## WORK INSTRUCTION:
Each line from the start of the data below through the one containing "(want : Want3) (addr" must be reproduced exactly.

INPUT MATERIAL Block Start

-- ==== Sys2Proof/Laws/KeepsMemInstr.lean ====
section
/-! SUPPORT. What each effect of Machine/MemInstr.lean may change (see Laws/Keeps.lean). -/

namespace Sys2Proof.Machine

variable {F : Frame} {s₀ s : State}

theorem xlateAll_keeps (hregs : F.regs) (hslc : F.slc) (hhbm : F.hbm) (hxlt : F.xlt) (hrecs : F.recs) (b : XBy)
    (want : Want3) (x3 : Addrs) (h : Keeps F s₀ s) :
    KeepsOP F s₀ (xlateAll b want x3 s) := by
  induction x3 generalizing b want s with
  | nil =>
    unfold xlateAll
    try dsimp only
    repeat' first
      | with_reducible first
        | assumption | intro _ | apply translate_keeps | exact KeepsOP.none | apply KeepsOP.some
      | split
  | cons x_ l_ ih =>
    unfold xlateAll
    try dsimp only
    repeat' first
      | with_reducible first
        | assumption | intro _ | apply translate_keeps | apply ih | exact KeepsOP.none | apply KeepsOP.some
        | refine KeepsOP.of ?_ (by assumption) | refine KeepsOP.pair ?_ (by assumption)
      | split

theorem memEff_keeps (hregs : F.regs) (hslc : F.slc) (hhbm : F.hbm) (hxlt : F.xlt) (hrecs : F.recs) (size : Nat)
    (want : Want3) (addr : Iss → Nat → Nat) (act : Iss → Addrs → State → Eff) (i : Iss)
    (h_act : ∀ y0 y1 u_, Keeps F s₀ u_ → KeepsE F s₀ (act y0 y1 u_)) (h : Keeps F s₀ s) :
    KeepsE F s₀ (memEff size want addr act i s) := by
  unfold memEff
  try dsimp only
  repeat' first
    | with_reducible first
      | assumption | intro _ | apply xlateAll_keeps | apply h_act | exact KeepsOP.none | apply KeepsOP.some
      | exact KeepsE.wait | apply KeepsE.done | apply KeepsE.trap | apply KeepsE.hold
      | refine KeepsOP.of ?_ (by assumption) | refine KeepsOP.pair ?_ (by assumption)
      | refine KeepsE.ofDone ?_ (by assumption) | refine KeepsE.ofTrap ?_ (by assumption)
      | refine KeepsE.ofHold ?_ (by assumption)
    | split

theorem l1Install_keeps (hcore : F.core) (x : L1Sector) (h : Keeps F s₀ s) :
    Keeps F s₀ (l1Install x s) := by
  unfold l1Install
  try dsimp only
  repeat' first
    | with_reducible first
      | assumption | exact ring_wf_id | exact Memory.wf_id | intro _
      | ((fail_if_success (apply keeps_eta)); apply keeps_mk) | exact Or.inl (by assumption) | exact Or.inr rfl
      | apply keeps_ite
    | split

theorem l1Drop_keeps (hcore : F.core) (d c part sec : Nat) (h : Keeps F s₀ s) :
    Keeps F s₀ (l1Drop d c part sec s) := by
  unfold l1Drop
  try dsimp only
  with_reducible repeat' first
    | assumption | exact ring_wf_id | exact Memory.wf_id | intro _
    | ((fail_if_success (apply keeps_eta)); apply keeps_mk) | exact Or.inl (by assumption) | exact Or.inr rfl

theorem l1Store_keeps (hcore : F.core) (d c part sec : Nat) (mask : BitVec 32) (v : SectorData) (h : Keeps F s₀ s) :
    Keeps F s₀ (l1Store d c part sec mask v s) := by
  unfold l1Store
  try dsimp only
  with_reducible repeat' first
    | assumption | exact ring_wf_id | exact Memory.wf_id | intro _
    | ((fail_if_success (apply keeps_eta)); apply keeps_mk) | exact Or.inl (by assumption) | exact Or.inr rfl

theorem loadSector_keeps (hregs : F.regs) (hcore : F.core) (hslc : F.slc) (hhbm : F.hbm) (hque : F.que) (hxlt : F.xlt)
    (hrecs : F.recs) (t : Troupe) (hint : Nat) (fill past : Bool) (pa : Nat) (h : Keeps F s₀ s) :
    KeepsOP F s₀ (loadSector t hint fill past pa s) := by
  unfold loadSector
  try dsimp only
  repeat' first
    | with_reducible first
      | assumption | intro _ | apply accRead_keeps | apply noteSector_keeps | apply l1Install_keeps | apply keeps_ite
      | exact KeepsOP.none | apply KeepsOP.some | apply keepsOP_ite | refine KeepsOP.of ?_ (by assumption)
      | refine KeepsOP.pair ?_ (by assumption)
    | split

theorem loadOnce_keeps (hregs : F.regs) (hcore : F.core) (hslc : F.slc) (hhbm : F.hbm) (hque : F.que) (hxlt : F.xlt)
    (hrecs : F.recs) (i : Iss) (past : Bool) (got : ReadSectors) (pa : Nat) (h : Keeps F s₀ s) :
    KeepsOP F s₀ (loadOnce i past got pa s) := by
  unfold loadOnce
  try dsimp only
  repeat' first
    | with_reducible first
      | assumption | intro _ | apply loadSector_keeps | exact KeepsOP.none | apply KeepsOP.some
      | refine KeepsOP.of ?_ (by assumption) | refine KeepsOP.pair ?_ (by assumption)
    | split

theorem loadLanes_keeps (hregs : F.regs) (hcore : F.core) (hslc : F.slc) (hhbm : F.hbm) (hque : F.que) (hxlt : F.xlt)
    (hrecs : F.recs) (past : Bool) (i : Iss) (got : ReadSectors) (x4 : Addrs) (x5 : Troupe) (h : Keeps F s₀ s) :
    KeepsE F s₀ (loadLanes past i got x4 x5 s) := by
  induction x4 generalizing past i got x5 s with
  | nil =>
    unfold loadLanes
    try dsimp only
    repeat' first
      | with_reducible first
        | assumption | intro _ | apply loadOnce_keeps | apply keeps_ite | exact KeepsOP.none | apply KeepsOP.some
        | apply keepsOP_ite | exact KeepsE.wait | apply KeepsE.done
      | split
  | cons x_ l_ ih =>
    unfold loadLanes
    try dsimp only
    repeat' first
      | with_reducible first
        | assumption | intro _ | apply loadOnce_keeps | apply ih | apply keeps_ite | exact KeepsOP.none
        | apply KeepsOP.some | apply keepsOP_ite | exact KeepsE.wait | apply KeepsE.done | apply KeepsE.trap
        | apply KeepsE.hold | refine KeepsOP.of ?_ (by assumption) | refine KeepsOP.pair ?_ (by assumption)
        | refine KeepsE.ofDone ?_ (by assumption) | refine KeepsE.ofTrap ?_ (by assumption)
        | refine KeepsE.ofHold ?_ (by assumption)
      | split

theorem thenInval_keeps (hcore : F.core) {x : Eff} (h : KeepsE F s₀ x) : KeepsE F s₀ (thenInval x) := by
  cases x with
  | done t u => exact KeepsE.done (invalL1_keeps hcore _ _ (h.ofDone rfl)) | trap a b c u => exact h | wait => exact h
  | hold u => exact h

theorem ldEff_keeps (hregs : F.regs) (hcore : F.core) (hslc : F.slc) (hhbm : F.hbm) (hque : F.que) (hxlt : F.xlt)
    (hrecs : F.recs) (i : Iss) (h : Keeps F s₀ s) :
    KeepsE F s₀ (ldEff i s) := by
  unfold ldEff
  try dsimp only
  with_reducible repeat' first
    | assumption | intro _ | apply memEff_keeps | apply loadLanes_keeps

theorem ldAcqEff_keeps (hregs : F.regs) (hcore : F.core) (hslc : F.slc) (hhbm : F.hbm) (hque : F.que) (hxlt : F.xlt)
    (hrecs : F.recs) (i : Iss) (h : Keeps F s₀ s) :
    KeepsE F s₀ (ldAcqEff i s) := by
  unfold ldAcqEff
  try dsimp only
  repeat' first
    | with_reducible first
      | assumption | intro _ | apply ldEff_keeps | apply memEff_keeps | apply loadLanes_keeps | apply thenInval_keeps
      | apply keeps_ite | exact KeepsE.wait | apply KeepsE.done | apply KeepsE.trap | apply KeepsE.hold
      | refine KeepsE.ofDone ?_ (by assumption) | refine KeepsE.ofTrap ?_ (by assumption)
      | refine KeepsE.ofHold ?_ (by assumption)
    | split

theorem lduEff_keeps (hregs : F.regs) (hcore : F.core) (hslc : F.slc) (hhbm : F.hbm) (hque : F.que) (hxlt : F.xlt)
    (hrecs : F.recs) (i : Iss) (h : Keeps F s₀ s) :
    KeepsE F s₀ (lduEff i s) := by
  unfold lduEff
  try dsimp only
  repeat' first
    | with_reducible first
      | assumption | intro _ | apply translate_keeps | apply loadSector_keeps | apply keeps_ite | exact KeepsOP.none
      | apply KeepsOP.some | apply keepsOP_ite | exact KeepsE.wait | apply KeepsE.done | apply KeepsE.trap
      | apply KeepsE.hold | refine KeepsOP.of ?_ (by assumption) | refine KeepsOP.pair ?_ (by assumption)
      | refine KeepsE.ofDone ?_ (by assumption) | refine KeepsE.ofTrap ?_ (by assumption)
      | refine KeepsE.ofHold ?_ (by assumption)
    | split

INPUT MATERIAL Block End

## RESPONSE BOX:
-- ==== Sys2Proof/Laws/KeepsMemInstr.lean ====
section
/-! SUPPORT. What each effect of Machine/MemInstr.lean may change (see Laws/Keeps.lean). -/

namespace Sys2Proof.Machine

variable {F : Frame} {s₀ s : State}

theorem xlateAll_keeps (hregs : F.regs) (hslc : F.slc) (hhbm : F.hbm) (hxlt : F.xlt) (hrecs : F.recs) (b : XBy)
    (want : Want3) (x3 : Addrs) (h : Keeps F s₀ s) :
    KeepsOP F s₀ (xlateAll b want x3 s) := by
  induction x3 generalizing b want s with
  | nil =>
    unfold xlateAll
    try dsimp only
    repeat' first
      | with_reducible first
        | assumption | intro _ | apply translate_keeps | exact KeepsOP.none | apply KeepsOP.some
      | split
  | cons x_ l_ ih =>
    unfold xlateAll
    try dsimp only
    repeat' first
      | with_reducible first
        | assumption | intro _ | apply translate_keeps | apply ih | exact KeepsOP.none | apply KeepsOP.some
        | refine KeepsOP.of ?_ (by assumption) | refine KeepsOP.pair ?_ (by assumption)
      | split

theorem memEff_keeps (hregs : F.regs) (hslc : F.slc) (hhbm : F.hbm) (hxlt : F.xlt) (hrecs : F.recs) (size : Nat)
    (want : Want3) (addr : Iss → Nat → Nat) (act : Iss → Addrs → State → Eff) (i : Iss)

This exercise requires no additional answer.